BEGIN Exercise material
/-- Settles O39: a `LOAD` ends `OK` or with `MalformedCodebook`, a decode with a result or with one of the two other
error kinds. -/
theorem statusCodesByOperation : Obligations.StatusCodesByOperation := by
  refine ⟨fun s t len es h => ?_, fun s t i l hl h => ?_⟩
  · obtain ⟨-, ⟨-, rfl⟩ | ⟨-, rfl⟩⟩ := exec_load_next h
    · exact ⟨_, rfl, .inl rfl⟩
    · exact ⟨_, rfl, .inr rfl⟩
  · obtain ⟨-, ln, hln, ⟨k, hk, rfl⟩ | ⟨idx, e, -, ⟨-, rfl⟩ | ⟨g, -, -, -, rfl⟩⟩⟩ := exec_lane_next hl h
    · refine ⟨_, _, lanes_set_self _ _ _ _ hln, rfl, .inr ?_⟩
      cases k with
      | malformedCodebook => exact absurd rfl hk
      | bitstreamExhausted => exact .inl rfl
      | unmatchedCodeword => exact .inr rfl
    · exact ⟨_, _, lanes_set_self _ _ _ _ hln, rfl, .inl rfl⟩
    · exact ⟨_, _, lanes_set_self _ _ _ _ hln, rfl, .inl rfl⟩

/-- Settles O46: both sides are the prefix relation of the two codewords as bit strings. -/
theorem prefixRelationOnBits : Obligations.PrefixRelationOnBits := by
  refine ⟨fun a b => ?_, fun es => ?_⟩
  · rw [bitPrefix_iff_isPrefix, cwBits_prefix_cwBits_iff]
  · simp only [prefixFree_iff_forall, PrefixFree, bitPrefix_iff_isPrefix]

/-- Settles O52: the decoder of table images and the words of an entry are inverse to each other. -/
theorem loadImageKeepsEveryWord : Obligations.LoadImageKeepsEveryWord := by
  refine ⟨fun ws i h => encode_of_decodeLoad h, fun ws => ⟨fun ⟨i, h⟩ => ?_, fun ⟨m, h⟩ => ?_⟩⟩
  · obtain ⟨len, es, rfl⟩ := decodeLoad_ok h
    have hwidth := Laws.ImageWidth.load len es
    rw [Laws.ImageWidth.Statement, encode_of_decodeLoad h] at hwidth
    exact ⟨es.length, Nat.eq_of_mul_eq_mul_left (by decide) hwidth⟩
  · match ws, h with
    | [], h => simp only [List.length_nil] at h; omega
    | len :: ws, h =>
      obtain ⟨es, rfl⟩ := exists_entryWords (m := m) (ws := ws) (by simp only [List.length_cons] at h; omega)
      exact ⟨_, decodeLoad_entryWords len es⟩

/-- Settles O53: the symbol read from bits is one that stands at their head. -/
theorem symbolKeepsEveryBit : Obligations.SymbolKeepsEveryBit := by
  intro cb sMax l bits rest i h
  obtain ⟨idx, e, -, hat⟩ := (decodeSymbol_rest_ok_iff cb sMax l { stream := bits, pos := 0 } i rest).1 h
  exact hat.encode_append

/-- Settles O5: the fetch takes the transaction off its port and hands its decoding over. -/
theorem stepRunsTheDecodedInstruction : Obligations.StepRunsTheDecodedInstruction := by
  refine ⟨fun s ws i hc hp hdec => ?_, fun s l ln op hc hl hp hlow => ?_⟩
  · exact step_of_fetch_ok (by rw [fetch_load hc hp, hdec])
  · exact step_of_fetch_ok (fetch_decode hc hl hp hlow)

/-- Settles O49: the classes by their data fields, each the only one that has them. -/
theorem classesPartitionEntries : Obligations.ClassesPartitionEntries := by
  intro e
  have hpos : 1 ≤ e.count.toNat ↔ ¬ e.count = 0 := by
    rw [Nat.one_le_iff_ne_zero, ne_eq, ← BitVec.toNat_inj]
    rfl
  simp only [hpos, ne_eq]
  by_cases hv : e.value = 0
  · by_cases hcount : e.count = 0
    · simp only [classOf_of_marker hv hcount, hv, hcount, reduceCtorEq, not_true_eq_false, and_false, and_self]
    · simp only [classOf_of_run hv hcount, hv, hcount, reduceCtorEq, not_true_eq_false, not_false_eq_true, and_false,
        and_self]
  · simp only [classOf_of_value hv, hv, reduceCtorEq, not_false_eq_true, false_and, and_self]

/-- Settles O50: closed words, each read by the decoder. -/
theorem specWordsDecode : Obligations.SpecWordsDecode := by
  unfold Obligations.SpecWordsDecode
  decide

end Sys2Proof.Machine

/-! PROOFS. The family 40_codebook_load: when `LOAD` and the decodes are accepted, what `LOAD` stores and what it
rejects, and what of a table its verdict reads. First the three answers of `LOAD`, then the statements. -/

namespace Sys2Proof.Machine

/-! ### Acceptance -/

/-- A decode on a lane of the block has no step without a codebook (41_matcher R86, 42_rundecoder R101). -/
theorem acceptDecode_of_closed {s : State} {l : Nat} (h : s.cbOk = false) (hl : l < s.lanes.length)
    (k : Lane → Host.Outcome State Fault Refusal) : acceptDecode l s k = .fault .decodeNotAccepted := by
  simp [acceptDecode, List.getElem?_eq_getElem hl, h]

/-- Every decode and symbol asks for acceptance first. -/
theorem exec_lane_of_closed {s : State} {i : Instr} {l : Nat} (h : s.cbOk = false) (hi : i.lane? = some l)
    (hl : l < s.lanes.length) : exec i s = .fault .decodeNotAccepted := by
  cases i with
  | load len es => cases hi
  | getrlv _ | getrun _ | symRun _ _ | symMarker _ _ | symValue _ _ _ =>
    cases hi
    exact acceptDecode_of_closed h hl _

/-! ### The three answers of `LOAD` -/

section Load

variable {s : State} {len : Word} {es : List CodeEntry}

theorem exec_load_of_loaded (h : s.cbOk = true) : exec (.load len es) s = .fault .loadNotAccepted := by
  simp [exec, execLoad, h]

theorem exec_load_of_tableOk (h : s.cbOk = false) (hok : tableOk s.cfg len es = true) :
    exec (.load len es) s = .next (s.accept len es) := by
  simp [exec, execLoad, h, hok]

theorem exec_load_of_not_tableOk (h : s.cbOk = false) (hbad : tableOk s.cfg len es = false) :
    exec (.load len es) s = .next { s with ldResp := some (.error .malformedCodebook) } := by
  simp [exec, execLoad, h, hbad, raiseMalformed]

/-- `LOAD` overwrites the response of the `LOAD` before it and does not read it. -/
theorem exec_load_ignores_ldResp (r : Option LoadResponse) :
    exec (.load len es) { s with ldResp := r } = exec (.load len es) s := rfl

/-- The response of an accepted `LOAD` is the verdict of R72 to R76. -/
theorem exec_load_ldResp : (nextState (exec (.load len es) s)).map State.ldResp =
    if s.cbOk then none else some (some (if tableOk s.cfg len es then .ok else .error .malformedCodebook)) := by
  cases hc : s.cbOk with
  | true => rw [exec_load_of_loaded hc]; rfl
  | false =>
    cases hok : tableOk s.cfg len es with
    | true => rw [exec_load_of_tableOk hc hok]; rfl
    | false => rw [exec_load_of_not_tableOk hc hok]; rfl

end Load

/-- A codebook of exactly `CB_LEN` entries is all of the store. -/
theorem entries_eq_cb {s : State} (h : s.cb.length = s.cbLen.toNat) : s.entries = s.cb := by
  rw [State.entries, ← h, List.take_length]

theorem entries_of_cbLen_zero {s : State} (h : s.cbLen = 0) : s.entries = [] := by
  simp [State.entries, h]

/-! ### What the verdict reads -/

/-- The size and the low bits of `bits` make the codeword (30_encoding R52). -/
theorem cwBits_congr {a b : CodeEntry} (hs : a.size = b.size)
    (hb : a.bits.toNat % 2 ^ a.size.toNat = b.bits.toNat % 2 ^ b.size.toNat) : cwBits a = cwBits b :=
  bitsVal_inj (by simp [hs]) (by simpa [cw] using hb)

/-- The checks R72 to R76 in terms of the codewords as bit strings alone. -/
theorem tableOk_iff_codewords (p : Config.Params) (len : Word) (es : List CodeEntry) :
    tableOk p len es = true ↔ len.toNat = (es.map cwBits).length ∧ len ≠ 0 ∧ len.toNat ≤ p.nMax ∧
      (∀ k ∈ es.map cwBits, 1 ≤ k.length ∧ k.length ≤ 32) ∧
      (p.validatePrefixFree = true → (es.map cwBits).Pairwise fun k k' => ¬ k <+: k' ∧ ¬ k' <+: k) := by
  simp only [tableOk_iff, ← prefixFree_iff_forall, prefixFree_iff_pairwise, bitPrefix_iff_isPrefix, LegalSize,
    List.length_map, List.forall_mem_map, cwBits_length, List.pairwise_map]

/-- The checks do not read the order of the codewords: the relation of R76 is symmetric (40_codebook_load R80). -/
theorem tableOk_congr {es es' : List CodeEntry} (h : (es.map cwBits).Perm (es'.map cwBits)) (p : Config.Params)
    (len : Word) : tableOk p len es = tableOk p len es' := by
  have hpair := h.pairwise_iff (R := fun k k' => ¬ k <+: k' ∧ ¬ k' <+: k) And.symm
  rw [Bool.eq_iff_iff, tableOk_iff_codewords, tableOk_iff_codewords, h.length_eq, hpair]
  simp only [h.mem_iff]

/-! ### The statements -/

/-- Settles O11: no check fires, so the table is accepted; a table that is not empty has an entry of the largest
size, and legal sizes fit `S_MAX`. -/
theorem loadStoresTheTable : Obligations.LoadStoresTheTable := by
  intro s len es hc hlen hne hmax hsize hpf
  have hok : tableOk s.cfg len es = true := (tableOk_iff ..).2 ⟨hlen, hne, hmax, hsize, hpf⟩
  have hes : es ≠ [] := by
    rintro rfl
    exact hne (BitVec.eq_of_toNat_eq hlen)
  have hm : (s.accept len es).sMax.toNat = maxSize es := accept_sMax_toNat hsize
  obtain ⟨e, he, hmaxSize⟩ := exists_maxSize hes
  exact ⟨_, s.accept len es, ⟨e, he, hm.trans hmaxSize.symm⟩, fun f hf => (le_maxSize hf).trans_eq hm.symm, rfl,
    entries_eq_cb hlen.symm, exec_load_of_tableOk hc hok⟩

/-- Settles O12: an accepted table would have passed the check that fires. -/
theorem loadRejectsABadTable : Obligations.LoadRejectsABadTable := by
  intro s len es hc hbad
  have hnot : tableOk s.cfg len es = false := by
    refine Bool.eq_false_iff.2 fun hok => ?_
    obtain ⟨hlen, hne, hmax, hsize, hpf⟩ := (tableOk_iff ..).1 hok
    obtain h | h | h | ⟨e, he, hz | hbig⟩ | ⟨hv, i, j, a, b, hij, ha, hb, hp⟩ := hbad
    · exact h hlen
    · exact hne h
    · exact absurd hmax (Nat.not_le.2 h)
    · have hpos := (hsize e he).1
      simp [hz] at hpos
    · exact absurd (hsize e he).2 (Nat.not_le.2 hbig)
    · exact hpf hv i j a b hij ha hb hp
  exact ⟨_, exec_load_of_not_tableOk hc hnot, rfl⟩

/-- Settles O13: a failed `LOAD` changes the response alone, which neither a decode nor a further `LOAD` reads. -/
theorem failedLoadAdmitsAnother : Obligations.FailedLoadAdmitsAnother := by
  intro s t len es hempty h hfail
  obtain ⟨hc, ⟨-, rfl⟩ | ⟨-, rfl⟩⟩ := exec_load_next h
  · exact absurd (accept_ldResp s len es) hfail
  · obtain ⟨hlen, hmax⟩ := hempty hc
    exact ⟨rfl, hc, hlen, hmax, entries_of_cbLen_zero hlen,
      fun l i hl hi => exec_lane_of_closed hc (isDecode_lane hi) hl,
      fun len' es' => by rw [exec_load_ignores_ldResp]⟩

/-- Settles O14: both changes keep the codewords up to their order, and the verdict reads nothing else. -/
theorem loadVerdictReadsOnlyCodewords : Obligations.LoadVerdictReadsOnlyCodewords := by
  intro s len es mid es' hperm hcodes
  have hmap : mid.map cwBits = es'.map cwBits := by
    rw [← List.forall₂_eq_eq_eq, List.forall₂_map_left_iff, List.forall₂_map_right_iff]
    exact hcodes.imp fun a b ⟨hs, hb⟩ => cwBits_congr hs hb
  rw [exec_load_ldResp, exec_load_ldResp, tableOk_congr (hmap ▸ hperm.map cwBits)]

/-- Settles O15: an accepted table writes the shared codebook state and the response, a rejected one the response. -/
theorem loadFrame : Obligations.LoadFrame := by
  intro s t len es h
  obtain ⟨-, ⟨-, rfl⟩ | ⟨-, rfl⟩⟩ := exec_load_next h
  · exact ⟨rfl, rfl, rfl, rfl, nofun⟩
  · exact ⟨rfl, rfl, rfl, rfl, fun _ => ⟨rfl, rfl⟩⟩

/-- Settles O8: `LOAD` looks at `CB_OK` first, and every decode and symbol asks for acceptance first. -/
theorem unacceptedOperationHasNoStep : Obligations.UnacceptedOperationHasNoStep :=
  ⟨fun _ _ _ hc => exec_load_of_loaded hc, fun _ _ _ hc hi hl => exec_lane_of_closed hc hi hl⟩

end Sys2Proof.Machine

/-! PROOFS. The family 41_matcher_getrlv: the match set on a prefix-free codebook, the two readings of exhaustion, and
where a decode ends as a function of the position and the bits ahead. First these facts, then the statements. -/

namespace Sys2Proof.Machine

/-! ### Matches on a prefix-free codebook -/

/-- Of two entries that match the same look-ahead the shorter is a prefix of the longer (30_encoding R54, R55). -/
theorem bitPrefix_of_matches {L w : Nat} {a b : CodeEntry} (ha : Matches L w a) (hb : Matches L w b)
    (hle : a.size.toNat ≤ b.size.toNat) : BitPrefix a b := by
  obtain ⟨-, hwa⟩ := ha
  obtain ⟨hbL, hwb⟩ := hb
  refine ⟨hle, ?_⟩
  rw [← hwa, ← hwb, ← Nat.shiftRight_add]
  congr 1
  omega

/-- At most one entry of a prefix-free codebook matches (41_matcher R89). -/
theorem PrefixFree.match_unique {cb : List CodeEntry} (hpf : PrefixFree cb) {L w i j : Nat} {a b : CodeEntry}
    (hi : cb[i]? = some a) (hj : cb[j]? = some b) (ha : Matches L w a) (hb : Matches L w b) : i = j := by
  by_contra hij
  rcases le_total a.size.toNat b.size.toNat with hle | hle
  · exact hpf i j a b hij hi hj (bitPrefix_of_matches ha hb hle)
  · exact hpf j i b a (Ne.symm hij) hj hi (bitPrefix_of_matches hb ha hle)

/-- A match on the first `n` bits is a prefix of them (20_memory R34, 30_encoding R54). -/
theorem matches_take_iff (n : Nat) (bits : List Bool) (e : CodeEntry) :
    Matches (min n bits.length) (bitsVal (bits.take n)) e ↔ cwBits e <+: bits.take n := by
  rw [← List.length_take]
  exact matches_iff_isPrefix _ e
END Exercise material
Repeat word for word every line from the start of the entries to the line holding "rfl, .inr rfl⟩", inclusive, and nothing else.

/-- Settles O39: a `LOAD` ends `OK` or with `MalformedCodebook`, a decode with a result or with one of the two other
error kinds. -/
theorem statusCodesByOperation : Obligations.StatusCodesByOperation := by
  refine ⟨fun s t len es h => ?_, fun s t i l hl h => ?_⟩
  · obtain ⟨-, ⟨-, rfl⟩ | ⟨-, rfl⟩⟩ := exec_load_next h
    · exact ⟨_, rfl, .inl rfl⟩
    · exact ⟨_, rfl, .inr rfl⟩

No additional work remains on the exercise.